Opinion: To the point - Protecting our money

Tuesday, June 23, 2009

Childcare cash may still be going astray, warns Alan Bentley.

Recently I spoke with a nursery owner who remonstrated with me about the disproportionate power and advantages major providers have over single owner-operators. Frankly, I was not able to agree with most of what was said, certainly when it came to any possible influence multiple operators might enjoy when discussing matters at government level.

This subject became quite topical, as I heard from my old friend John Woodward that the family was back at the helm of a newly refinanced Busy Bees. The chain's Australian parent company went spectacularly bust last year. Busy Bees, however, is now back where I think it belongs, as the largest nursery chain in the UK.

I have been a very keen advocate of the sector being represented by a fully independent trade organisation for a number of years, the idea being that the requirements and concerns of everyone in the sector, regardless of size, could then be fully articulated at the highest level.

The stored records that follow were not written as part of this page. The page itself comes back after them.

/-- Removing 2 = "ac" leaves the inactive node 4 one child, so it goes and 1 = "ab" hangs from the root (R137). -/
theorem test_tremove_splices : answers .tremove (ops 3 0 0 { branch with
      arena := (branch.arena.take 3 ++ branch.arena.drop 4).map fun e =>
        if e.1 == 2 then (3, { e.2 with codewordNo := 3 }) else if e.1 == 4 then (4, { e.2 with children := [(0x62, 1), (0x63, 3)] })
        else if e.1 == 0 then (0, { e.2 with children := [(0x61, 4)] }) else e }) (fun t =>
    t.size == 2 && t.pol.q == [1, 2] && t.child 0 0x61 == some 1 && !t.occupied 4 && !t.occupied 3
      && (t.node 1).parent == 0) = true := by decide

theorem test_tmreset : answers .tmreset (ops 3 0 0 two) (fun t =>
    t.mat == { Matcher.initial with mstart := 3 } && t.flags == Flags.clear) = true := by decide

/-- "a" leads into the edge to 2 = "ab" and no codeword yet (spec/95 V-T2). -/
theorem test_tmstep_inside_edge : answers .tmstep three (fun t =>
    results t == [0, 0, 1, 1] && t.flags == Flags.clear && t.mat.medge == some 2 && t.mat.moff == 1) = true := by decide

/-- At the end of the input after that: maximal, nothing matched, `a` extends it (spec/95 V-T2). -/
theorem test_tmstep_end_of_input :
    answers .tmstep { three with mat := { Matcher.initial with mstate := .matching, mcons := 3, medge := some 2, moff := 1 } }
      (fun t => results t == [0, 0, 0x61, 3] && t.flags == { Flags.clear with maximal := true, hasChar := true }) = true := by
  decide

theorem test_tlookup : answers .tlookup (ops 2 0 0 three) (fun t => results t == [0, 2, 0, 0] && t.flags.found) = true := by
  decide

theorem test_tnode_active_bit : answers .tnode (ops 3 0 0 three) (fun t => results t == [0x80000003, 0, 3, 2]) = true := by
  decide

theorem test_tnode_inactive : answers .tnode (ops 4 0 0 branch) (fun t => results t == [0, 0, 1, 0] && t.flags.found)
    = true := by decide

/-- MRU at the limit: the last of the queue goes, and the new one lands behind `i` (spec/95 V-P1). -/
theorem test_pmatch_mru_full : answers .pmatch (ops 1 0 0 { two with size := 3, pol := { two.pol with q := [2, 3, 1] } })
    (fun t => results t == [3, 0, 0, 0] && t.pol.q == [1, 3, 2] && t.pol.parentOf 3 == 1 && t.size == 3) = true := by decide

/-- MRA refuses when the cursor stands on `i` (R176). -/
theorem test_pmatch_mra_rejects :
    answers .pmatch (ops 1 0 0 { ready78 .mra .enc [] [] [] with size := 3 }) (fun t =>
      results t == [0, 0, 0, 0] && t.flags.reject && t.pol.cur == 1) = true := by decide

/-- SMRU makes the ancestors permanent too (spec/95 V-P3). -/
theorem test_pperm_smru_chain :
    answers .pperm (ops 2 0 0 { two with setup := { two.setup with policy := .smru } }) (fun t =>
      t.pol.isPerm 1 && t.pol.isPerm 2 && !t.pol.isPerm 3 && t.pol.q == []) = true := by decide

theorem test_pperm_keeps_one :
    faultsWith .pperm (ops 3 0 0 { three with pol := { three.pol with q := [3], perm := [0, 1, 2] } }) 0x0003210C = true := by
  decide

theorem test_pinfo_rank : answers .pinfo (ops 3 0 0 three) (fun t => results t == [2, 0, 2, 0] && t.flags.found) = true := by
  decide

theorem test_pinfo_no_rank : answers .pinfo (ops 0 0 0 three) (fun t => results t == [0, 1, 0xFFFFFFFF, 0]) = true := by
  decide

theorem test_porder : answers .porder (ops 1 0 0 three) (fun t => results t == [2, 3, 1, 0]) = true := by decide

/-- The real limit of LZW with 3 is 259, with a 9-bit field (R93). -/
theorem test_econfig_lzw : answers .econfig (ops 1 3 0 State.reset) (fun t =>
    results t == [259, 9, 256, 0] && t.pol.cur == 257 && t.child 0 0x61 == some 0x62) = true := by decide +kernel

theorem test_econfig_limit_2 : faultsWith .econfig (ops 0 2 0 State.reset) 0x0002300A = true := by decide

/-- The second record of spec/95 V-E1: (1, b), and 2 = "ab". -/
theorem test_estep_record :
    answers .estep { enc [0x61, 0x61, 0x62, 0x61] with
        epos := 1, size := 1
        arena := [(0, { Node.root with children := [(0x61, 1)] }),
          (1, { active := true, codewordNo := 1, start := 0, length := 1, parent := 0, children := [] })]
        pol := { q := [1], parent := [], perm := [0], cur := 1 } } (fun t =>
      results t == [1, 1, 0x62, 2] && t.mem.cw.bits == [false, true] ++ text [0x62] && t.epos == 3
        && t.nodeString 2 == [0x61, 0x62] && t.pol.q == [1, 2]) = true := by decide

/-- The second record of spec/95 V-E1, decoded: (1, b) gives "ab" and the entry 2 = (1, 2). -/
theorem test_dstep_record : answers .dstep (decOne ([false, true] ++ text [0x62])) (fun t =>
    results t == [1, 1, 0x62, 2] && t.mem.out.bits == text [0x61, 0x61, 0x62] && Table.get t.tab 2 == some { start := 1, length := 2 }
      && t.mem.cw.rc == 10) = true := by decide

/-- LZW "aa": the string of 257 runs into the output of its own record (spec/95 V-E8). -/
theorem test_dstep_self_reference :
    answers .dstep { readyLzw .dec [] (natBits 9 257) (text [0x61]) with
        size := 257, pol := { q := [257], parent := [(257, 98)], perm := List.range 257, cur := 257 }
        tab := (initialTab .lzw) ++ [(257, { start := 0, length := 2 })] } (fun t =>
      t.mem.out.bits == text [0x61, 0x61, 0x61] && results t == [257, 2, 0, 258]) = true := by decide +kernel

/-- spec/95 V-E7 with the input "aa": the records (0, a) and (1). -/
theorem test_erun : answers .erun (enc [0x61, 0x61]) (fun t =>
    results t == [2, 0, 0, 0] && t.mem.cw.bits == [false, false] ++ text [0x61] ++ [false, true] && t.estate == .done
      && t.mem.cw.epoch == 1) = true := by decide

theorem test_drun : answers .drun (dec ([false, false] ++ text [0x61] ++ [false, true])) (fun t =>
    results t == [2, 0, 0, 0] && t.mem.out.bits == text [0x61, 0x61] && t.estate == .done) = true := by decide

/-- spec/95 V-E11. -/
theorem test_eaddext : answers .eaddext (ops 1 0 0 (decOne [])) (fun t =>
    results t == [2, 0, 0, 0] && Table.get t.tab 2 == some { start := 0, length := 2 }) = true := by decide

/-! ### States that meet the hypotheses of the statements -/

/-- The next state of a command. -/
def after (i : Instr) (s : State) : State :=
  match exec i s with
  | .next t => t
  | .fault _ => s
  | .refused _ => s

theorem exec_after (i : Instr) (s : State) : exec i s = .next (after i s) := by
  have h : ∃ t, exec i s = .next t := by
    rw [exec_eq_runCommand]
    unfold runCommand
    split
    · exact ⟨_, rfl⟩
    · split <;> exact ⟨_, rfl⟩
  obtain ⟨t, ht⟩ := h
  simp [after, ht]

/-- `s` with this access pending. -/
def asked (x : HostAccess) (s : State) : State := { s with host := [x] }

theorem witness_DecodeOfEncode : (Instr.bput .out 32).wf = true := by decide

theorem witness_EncodeOfDecode : decode 0x02800020 = .ok (.bget .out 32) ∧ (Instr.bget .out 32).wf = true
    ∧ encode (.bget .out 32) = 0x02800020 := by decide

/-- Boundary words of the checks of R85, in order: the first and last unassigned OPC of a gap, the ends of RSV, BUF and N
where unused, BUF = 3, N = 33, and the two ends of N. -/
theorem witness_CommandWordChecksInOrder : State.reset.fault = false
    ∧ (0x0BFFFFFF : Word).toNat / 2 ^ 24 = 0x0B ∧ (0xFF000000 : Word).toNat / 2 ^ 24 = 0xFF
    ∧ (0x0A000040 : Word).toNat / 2 ^ 6 % 2 ^ 16 = 1 ∧ (0x31200000 : Word).toNat / 2 ^ 6 % 2 ^ 16 = 0x8000
    ∧ (0x31400000 : Word).toNat / 2 ^ 22 % 4 = 1 ∧ (0x31400000 : Word).toNat / 2 ^ 6 % 2 ^ 16 = 0
    ∧ (0x03000001 : Word).toNat % 2 ^ 6 = 1 ∧ (0x03C00000 : Word).toNat / 2 ^ 22 % 4 = 3
    ∧ (0x01C00021 : Word).toNat / 2 ^ 22 % 4 = 3 ∧ (0x01400021 : Word).toNat % 2 ^ 6 = 33
    ∧ (0x01400020 : Word).toNat % 2 ^ 6 = 32 ∧ (0x35000000 : Word).toNat / 2 ^ 24 = 0x35 := by decide

/-- The same words through the block: each ends in the fault of its first failing check. -/
theorem test_command_word_faults :
    ([0x0BFFFFFF, 0xFF000000, 0x0A000040, 0x31400000, 0x03000001, 0x03C00000, 0x01C00021, 0x01400021] : List Word).map (fun w =>
        match issueCommand w State.reset with
        | .next t => t.faultInfo
        | .fault _ => 0
        | .refused _ => 0)
      = [0x000B0B01, 0x00FFFF01, 0x000A0A01, 0x00313101, 0x00030301, 0x00030302, 0x00030102, 0x00210103] := by decide

theorem witness_StepRunsTheDecodedCommand : (asked (.write 0x00 4 0x01400009) State.reset).host = [.write 0x00 4 0x01400009]
    ∧ State.reset.fault = false ∧ decode 0x01400009 = .ok (.bput .cw 9) ∧ State.reset.host = [] := by decide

Regrettably, being a large provider has not assisted me in carrying this view forward.

The current government has been at great pains to gain maximum support for its position on childcare, and yet, as we all know, the actual top-line figures stated as being pumped into the system rarely seem to flow through in full measure to operators - at least not in a consistent or transparent way.

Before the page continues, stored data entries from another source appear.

-- ==== Sys2Proof/Machine/NonMemory.lean ====
section
/-! DEFINITION. Non-memory reference instructions (47_nonmem.md R400 to R415). -/

namespace Sys2Proof.Machine

/-- c < |x| for a dyadic x, without fractions (R410). -/
def aboveMinimum (c : ℚ) (x : Dyadic) : Bool :=
  decide (c.num * 2 ^ (-x.exp).toNat < x.mant.natAbs * 2 ^ x.exp.toNat * c.den)

/-- |x| < 2^31 (R410). -/
def belowMaximum (x : Dyadic) : Bool :=
  let e := min 31 x.exp
  decide (x.mant.natAbs * 2 ^ (x.exp - e).toNat < 2 ^ (31 - e).toNat)

/-- The input CFX accepts (R410). -/
def State.cfxInRange (s : State) : Bool :=
  normalized64 s.regAB && aboveMinimum s.cfg.cfxMin (value64 s.regAB) && belowMaximum (value64 s.regAB)

/-- CFX: floor(x * 2^32), or the next integer where that is not exact and `up` (R410). -/
def fixedOf (x : Dyadic) (up : Bool) : Int :=
  let e := x.exp + 32
  if 0 ≤ e then x.mant * 2 ^ e.toNat
  else
    let d : Int := 2 ^ (-e).toNat
    if x.mant % d ≠ 0 ∧ up = true then x.mant / d + 1 else x.mant / d

/-- A fixed point number s(AB) / 2^32 (R411). -/
def fixedValue (ab : BitVec 64) : Dyadic := ⟨ab.toInt, -32⟩

/-- EMI (R403). -/
def execEmi (s : State) : StepOutcome :=
  .next ((s.setSrBit 14 true).advance 1)

/-- DPI (R404). -/
def execDpi (s : State) : StepOutcome :=
  .next ((s.setSrBit 15 false).advance 1)

/-- DMI (R405). -/
def execDmi (s : State) : StepOutcome :=
  .next ((s.setSrBit 14 false).advance 1)

/-- EPI (R406). -/
def execEpi (s : State) : StepOutcome :=
  .next ((s.setSrBit 15 true).advance 1)

/-- HLT: a NOP where the test signal is not present (R407). -/
def execHlt (s : State) : StepOutcome :=
  .next ((if s.testSignal then s.setHalted true else s).advance 1)

/-- SET: F = 1 is SR8, 2 SR9, 4 SR10, 8 SR11 (R408). -/
def execSetf (f : BitVec 4) (s : State) : StepOutcome :=
  .next ((s.setSr (s.sr ||| programFlags f)).advance 1)

/-- RST (R409). -/
def execRstf (f : BitVec 4) (s : State) : StepOutcome :=
  .next ((s.setSr (s.sr &&& ~~~programFlags f)).advance 1)

/-- CFX; outside its range A and B are free (R410; 93_implementation_defined.md section 1, "A, B any value"; log 13). -/
def execCfx (s : State) : StepOutcome :=
  if s.cfxInRange then
    .next ((s.setAB (BitVec.ofInt 64 (fixedOf (value64 s.regAB) (Config.cfxUp (numberPart s.regAB))))).advance 1)
  else .next (s.freeAB.advance 1)

/-- CXF (R411). -/
def execCxf (s : State) : StepOutcome :=
  .next ((s.setDouble (s.round56 (fixedValue s.regAB) (Config.roundUp .cxf s.regAB 0))).advance 1)

/-- EAB (R412). -/
def execEab (s : State) : StepOutcome :=
  .next (((s.setA s.regB).setB s.regA).advance 1)

/-- SHM (R413). -/
def execShm (s : State) : StepOutcome :=
  .next ((s.setSrBit 5 true).advance 1)

/-- RHM (R414). -/
def execRhm (s : State) : StepOutcome :=
  .next ((s.setSrBit 5 false).advance 1)

/-- LXA: register 0 has no meaning (R415, D40). -/
def execLxa (f : BitVec 4) (s : State) : StepOutcome :=
  if f = 0#4 then .fault .lxaZero else .next ((s.setXr f (s.regA.extractLsb' 0 18)).advance 1)

/-- NOP (R402). -/
def execNop (s : State) : StepOutcome :=
  .next (s.advance 1)

end Sys2Proof.Machine
end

Given the current cash flow crisis surrounding not only the private sector, but more particularly local government, I fear that more and more of the money earmarked by central government to meet its expanding policy of free entitlement could end up covering other essential debts incurred by a local government hard pressed to make their own books balance. All well within the law, of course, if not within the spirit - rather like MPs' expenses, in a way.

I guess we are back to the old question as to whether or not money declared to be for childcare should be ring-fenced in some way. So far, operators large and small have been unable to challenge the way local authorities distribute these funds, even when their results are palpably absurd. This, I believe, has been one of the problems of not being properly represented.

However, let us hope the new era of government and fiscal transparency we have been promised will extend to how money earmarked for childcare is finally and fairly distributed to us all. If not, perhaps we only have ourselves to blame.